Husband turned twenty-nine last weekend and we celebrated, hard. Birthdays are still new for us together and it is so fun learning what the word birthday holds in the other's mind. It is so fun being frivolous and proud and absolutely enamored over him. We rented the upstairs of a downtown pub and we ate his three birthday cakes and drank celebration beers and laughed over silly cards and wonderful family and friends and their kids (because we are that age now).
And then God sent us a week of warm and spots of sun and we've had a break from our small, tiny apartment. Our calendar is full. Hawaii is around the corner. And there are dates for the family bike ride and thoughts of heading North and camping plans and even talks of Christmas.
Again I find myself stepping back.
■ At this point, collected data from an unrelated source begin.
theorem reach_preamble {cmd : Instr} {rest : List Task} {K : Nat} (vs : List Byte) :
    ∀ {ret : Bool} {i k : Nat} {s : State}, s.cfg.preamble.drop i = vs → i ≤ s.cfg.preamble.length →
      k + vs.length * (transactionSteps 1 + 1) + 1 + transactionSteps s.cfg.frameLen ≤ K → Undisturbed s K →
      ∃ k', k' ≤ k + vs.length * (transactionSteps 1 + 1) + 1 + transactionSteps s.cfg.frameLen ∧
        Reach (frameLines s.cfg vs.length) ⟨cmd, k, ret, .preamble i :: rest⟩ s
          ⟨cmd, k', (sendPreamble vs s).1, rest⟩ (sendPreamble vs s).2 := by
  induction vs with
  | nil =>
    intro ret i k s hd hi hK hu
    have hlen : i = s.cfg.preamble.length := by
      have := congrArg List.length hd; simp at this; omega
    have h1 := reach_line (cmd := cmd) (k := k) (ret := ret) (t := .preamble i) (rest := rest) (s := s) rfl
    rw [show expand (.preamble i) ret s = [.wait .gap, .transaction (addrByte s.cfg) .frame] from
      if_neg (by omega)] at h1
    simp only [List.length_nil, Nat.zero_mul, Nat.add_zero] at hK ⊢
    have h2 := reach_wait (cmd := cmd) (k := k) (K := K) (ret := ret) (d := .gap)
      (rest := .transaction (addrByte s.cfg) .frame :: rest) (s := s) (by omega) hu
    obtain ⟨k', hk', h3⟩ := reach_transaction (cmd := cmd) (rest := rest) (k := k + 1) (K := K) (ret := ret)
      (s := waitFor .gap s) (addrByte s.cfg) .frame
      (by simpa [payloadLength, Nat.add_assoc] using hK) (hu.of_inputs (by simp))
    refine ⟨k', by simpa [payloadLength, Nat.add_assoc] using hk', ?_⟩
    rw [sendPreamble]
    exact (h1.trans (h2.trans h3)).mono (by simp [frameLines, payloadLength]; omega)
  | cons v vs ih =>
    intro ret i k s hd hi hK hu
    have hlt : i < s.cfg.preamble.length := by
      have := congrArg List.length hd; simp at this; omega
    have hv : preambleByte s.cfg i = v := by
      have := congrArg (fun l => l[0]?) hd
      simp only [List.getElem?_drop, Nat.add_zero, List.getElem?_cons_zero] at this
      simp [preambleByte, this]
    have h1 := reach_line (cmd := cmd) (k := k) (ret := ret) (t := .preamble i) (rest := rest) (s := s) rfl
    rw [show expand (.preamble i) ret s = [.transaction (addrByte s.cfg) (.bytes [v]), .nextPreamble i] by
      simp only [expand, if_pos hlt, hv]] at h1
    simp only [List.length_cons, Nat.succ_mul] at hK ⊢
    obtain ⟨k1, hk1, h2⟩ := reach_transaction (cmd := cmd) (rest := .nextPreamble i :: rest) (k := k) (K := K)
      (ret := ret) (s := s) (addrByte s.cfg) (.bytes [v])
      (by simp only [payloadLength, List.length_cons, List.length_nil, Nat.zero_add]; omega) hu
    simp only [payloadLength, List.length_cons, List.length_nil, payloadBytes, Nat.zero_add] at hk1 h2
    have hw := kept_writeTransaction (addrByte s.cfg) [v] s
    have h3 := reach_line (cmd := cmd) (k := k1) (ret := (writeTransaction (addrByte s.cfg) [v] s).1)
      (t := .nextPreamble i) (rest := rest) (s := (writeTransaction (addrByte s.cfg) [v] s).2) rfl
    by_cases hok : (writeTransaction (addrByte s.cfg) [v] s).1 = true
    · rw [show expand (.nextPreamble i) (writeTransaction (addrByte s.cfg) [v] s).1
        (writeTransaction (addrByte s.cfg) [v] s).2 = [.wait .unit, .preamble (i + 1)] from if_pos hok] at h3
      have h4 := reach_wait (cmd := cmd) (k := k1) (K := K) (ret := (writeTransaction (addrByte s.cfg) [v] s).1)
        (d := .unit) (rest := .preamble (i + 1) :: rest) (s := (writeTransaction (addrByte s.cfg) [v] s).2)
        (by omega) (hu.of_inputs hw.inputs)
      have hcfg : (waitFor .unit (writeTransaction (addrByte s.cfg) [v] s).2).cfg = s.cfg := by
        rw [waitFor_cfg, hw.cfg]
      obtain ⟨k', hk', h5⟩ := ih (ret := (writeTransaction (addrByte s.cfg) [v] s).1) (i := i + 1) (k := k1 + 1)
        (s := waitFor .unit (writeTransaction (addrByte s.cfg) [v] s).2)
        (by
          rw [hcfg]
          have := congrArg List.tail hd
          simpa [List.tail_drop] using this)
        (by rw [hcfg]; omega) (by rw [hcfg]; omega) (hu.of_inputs (by simpa using hw.inputs))
      rw [hcfg] at hk' h5
      refine ⟨k', by omega, ?_⟩
      rw [sendPreamble, if_pos hok]
      exact (h1.trans (h2.trans (h3.trans (h4.trans h5)))).mono (by simp [frameLines]; omega)
    · rw [show expand (.nextPreamble i) (writeTransaction (addrByte s.cfg) [v] s).1
        (writeTransaction (addrByte s.cfg) [v] s).2 = [] from if_neg hok] at h3
      refine ⟨k1, by omega, ?_⟩
      rw [sendPreamble, if_neg hok]
      have hf : (writeTransaction (addrByte s.cfg) [v] s).1 = false := by simpa using hok
      rw [hf] at h3 h2
      exact (h1.trans (h2.trans h3)).mono (by simp [frameLines]; omega)

theorem reach_sendFrame {cmd : Instr} {rest : List Task} {k K : Nat} {ret : Bool} {s : State}
    (hK : k + frameSteps s.cfg ≤ K) (hu : Undisturbed s K) :
    ∃ k', k' ≤ k + frameSteps s.cfg ∧
      Reach (frameLines s.cfg s.cfg.preamble.length + 1) ⟨cmd, k, ret, .sendFrame :: rest⟩ s
        ⟨cmd, k', (sendFrame s).1, rest⟩ (sendFrame s).2 := by
  unfold frameSteps at hK ⊢
  have h1 := reach_line (cmd := cmd) (k := k) (ret := ret) (t := .sendFrame) (rest := rest) (s := s) rfl
  obtain ⟨k', hk', h2⟩ := reach_preamble (cmd := cmd) (rest := rest) (K := K) s.cfg.preamble (ret := ret)
    (i := 0) (k := k) (s := s) (by simp) (by simp) (by omega) hu
  refine ⟨k', by omega, ?_⟩
  rw [sendFrame]
  exact (h1.trans h2).mono (by omega)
How? How did this start to feel like home and how did I manage to marry the best man on this earth and how did we become such adults with our schedules and commitments and serious far-away goals. How does a good God, a great God keep choosing to bless me, a drifting on-and-off stumbling about follower.
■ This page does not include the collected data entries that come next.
-- ==== Sys2Proof/Laws/Timing.lean ====
section
/-! SUPPORT. How long the functions of Machine/Pseudocode.lean take, how many events they append and how many
samples they take, with all bytes acknowledged and with the first refusal at a given byte (R139, R161, R162). -/

namespace Sys2Proof.Machine

/-- From `s` to `t`, at least `T` microseconds pass (exactly `T` under `EXACT_TIMING`), `N` events are appended and
`m` samples are taken. -/
structure Span (T N m : Nat) (s t : State) : Prop where
  cfg : t.cfg = s.cfg
  atLeast : s.now + T ≤ t.now
  exactly : s.cfg.exactTiming = true → t.now = s.now + T
  events : t.trace.length = s.trace.length + N
  samples : t.samples = s.samples + m
  peripheral : t.peripheral = s.peripheral.drop m

theorem Span.refl (s : State) : Span 0 0 0 s s := ⟨rfl, by simp, fun _ => rfl, rfl, rfl, rfl⟩

theorem Span.trans {T T' N N' m m' : Nat} {s t u : State} (h : Span T N m s t) (g : Span T' N' m' t u) :
    Span (T + T') (N + N') (m + m') s u := by
  constructor
  · rw [g.cfg, h.cfg]
  · have := h.atLeast; have := g.atLeast; omega
  · intro he
    have h1 := h.exactly he
    have h2 := g.exactly (by rw [h.cfg]; exact he)
    omega
  · rw [g.events, h.events]; omega
  · rw [g.samples, h.samples]; omega
  · rw [g.peripheral, h.peripheral, List.drop_drop]

theorem Span.cast {T T' N N' m m' : Nat} {s t : State} (h : Span T N m s t) (hT : T = T') (hN : N = N')
    (hm : m = m') : Span T' N' m' s t := hT ▸ hN ▸ hm ▸ h

/-- The samples to come move up by those that were taken. -/
theorem sampledAt_span {T N m : Nat} {s t : State} (h : Span T N m s t) (i : Nat) :
    sampledAt t i = sampledAt s (m + i) := by
  unfold sampledAt peripheralAt
  rw [h.peripheral, h.samples, List.getElem?_drop, Nat.add_assoc]

theorem allAck_span {T N m n : Nat} {s t : State} (h : Span T N m s t) (ha : AllAck s (m + n)) : AllAck t n :=
  fun i hi => (sampledAt_span h i).trans (ha (m + i) (by omega))

theorem AllAck.mono {s : State} {m n : Nat} (h : AllAck s n) (hmn : m ≤ n) : AllAck s m :=
  fun i hi => h i (by omega)

theorem firstNack_span {T N m k : Nat} {s t : State} (h : Span T N m s t) (ha : FirstNack s (m + k)) :
    FirstNack t k := ⟨allAck_span h ha.1, (sampledAt_span h k).trans ha.2⟩

theorem span_drive (l : Line) (v : Driver) (s : State) : Span 0 1 0 s (drive l v s) :=
  ⟨by simp, by rw [drive_now, Nat.add_zero]; exact latency_now_ge s, fun h => by simp [latency_exact s h], by simp,
    by simp, by simp⟩

theorem span_waitFor (d : DelaySel) (s : State) : Span (delayLength s.cfg d) 1 0 s (waitFor d s) :=
  ⟨by simp, by rw [waitFor_now]; exact waitEnd_ge d s, fun h => by simp [waitEnd_exact d s h], by simp, by simp,
    by simp⟩

theorem span_sample (s : State) : Span 0 1 1 s (sample s) :=
  ⟨by simp, by rw [sample_now, Nat.add_zero]; exact latency_now_ge s, fun h => by simp [latency_exact s h], by simp,
    by simp, by simp⟩

theorem span_setFlag (f : StatusBit) (b : Bool) (s : State) : Span 0 0 0 s (s.setFlag f b) :=
  ⟨by simp, by simp, by simp, by simp, by simp, by simp⟩

theorem span_drawResults (s : State) : Span 0 0 0 s (drawResults s) :=
  ⟨by simp, by simp, by simp, by simp, by simp, by simp⟩

theorem span_loadByte (v : Byte) (s : State) : Span 0 0 0 s (loadByte v s) :=
  ⟨by simp, by simp, by simp, by simp, by simp, by simp⟩

theorem span_shiftLeft (s : State) : Span 0 0 0 s (shiftLeft s) :=
  ⟨by simp, by simp, by simp, by simp, by simp, by simp⟩

/-- A driver change and the unit delay after it. -/
theorem span_driveWait (l : Line) (v : Driver) (s : State) :
    Span s.cfg.tUnit 2 0 s (waitFor .unit (drive l v s)) := by
  have h := (span_drive l v s).trans (span_waitFor .unit (drive l v s))
  rw [drive_cfg] at h
  exact h.cast (Nat.zero_add _) rfl rfl

/-- The same as one update, with the times of its two events. -/
theorem driveWait_eq (l : Line) (v : Driver) (s : State) : ∃ a b, s.now ≤ a ∧ a + s.cfg.tUnit ≤ b ∧
    (s.cfg.exactTiming = true → a = s.now ∧ b = s.now + s.cfg.tUnit) ∧
    waitFor .unit (drive l v s) =
      { setDriver l v s with
        now := b, trace := s.trace ++ [.drive a l v, .wait a b s.cfg.tUnit], draws := s.draws + 2 } := by
  refine ⟨(latency s).now, waitEnd .unit (drive l v s), latency_now_ge s, ?_, ?_, ?_⟩
  · have := waitEnd_ge .unit (drive l v s); simpa [delayLength] using this
  · intro he
    have h := waitEnd_exact .unit (drive l v s) (by simpa using he)
    exact ⟨latency_exact s he, by simpa [delayLength, latency_exact s he] using h⟩
  · cases l <;> simp [waitFor, drive, record, setDriver, latency, delayLength]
I am happy to not understand because I am finding that I love Him more for it. This ridiculous love that I live in, hardly notice, sometimes demand-- it comes from A Being so above me and yet so close that I can feel Him rustling inside, knocking along my ribs, roughing my heart and in the moments when I do it right: when my eyes are actually open and my mind is not roaring and my heart wakes, then I am so overcome by the grace of love and in that moment He wins another part of me I had not thought to give Him.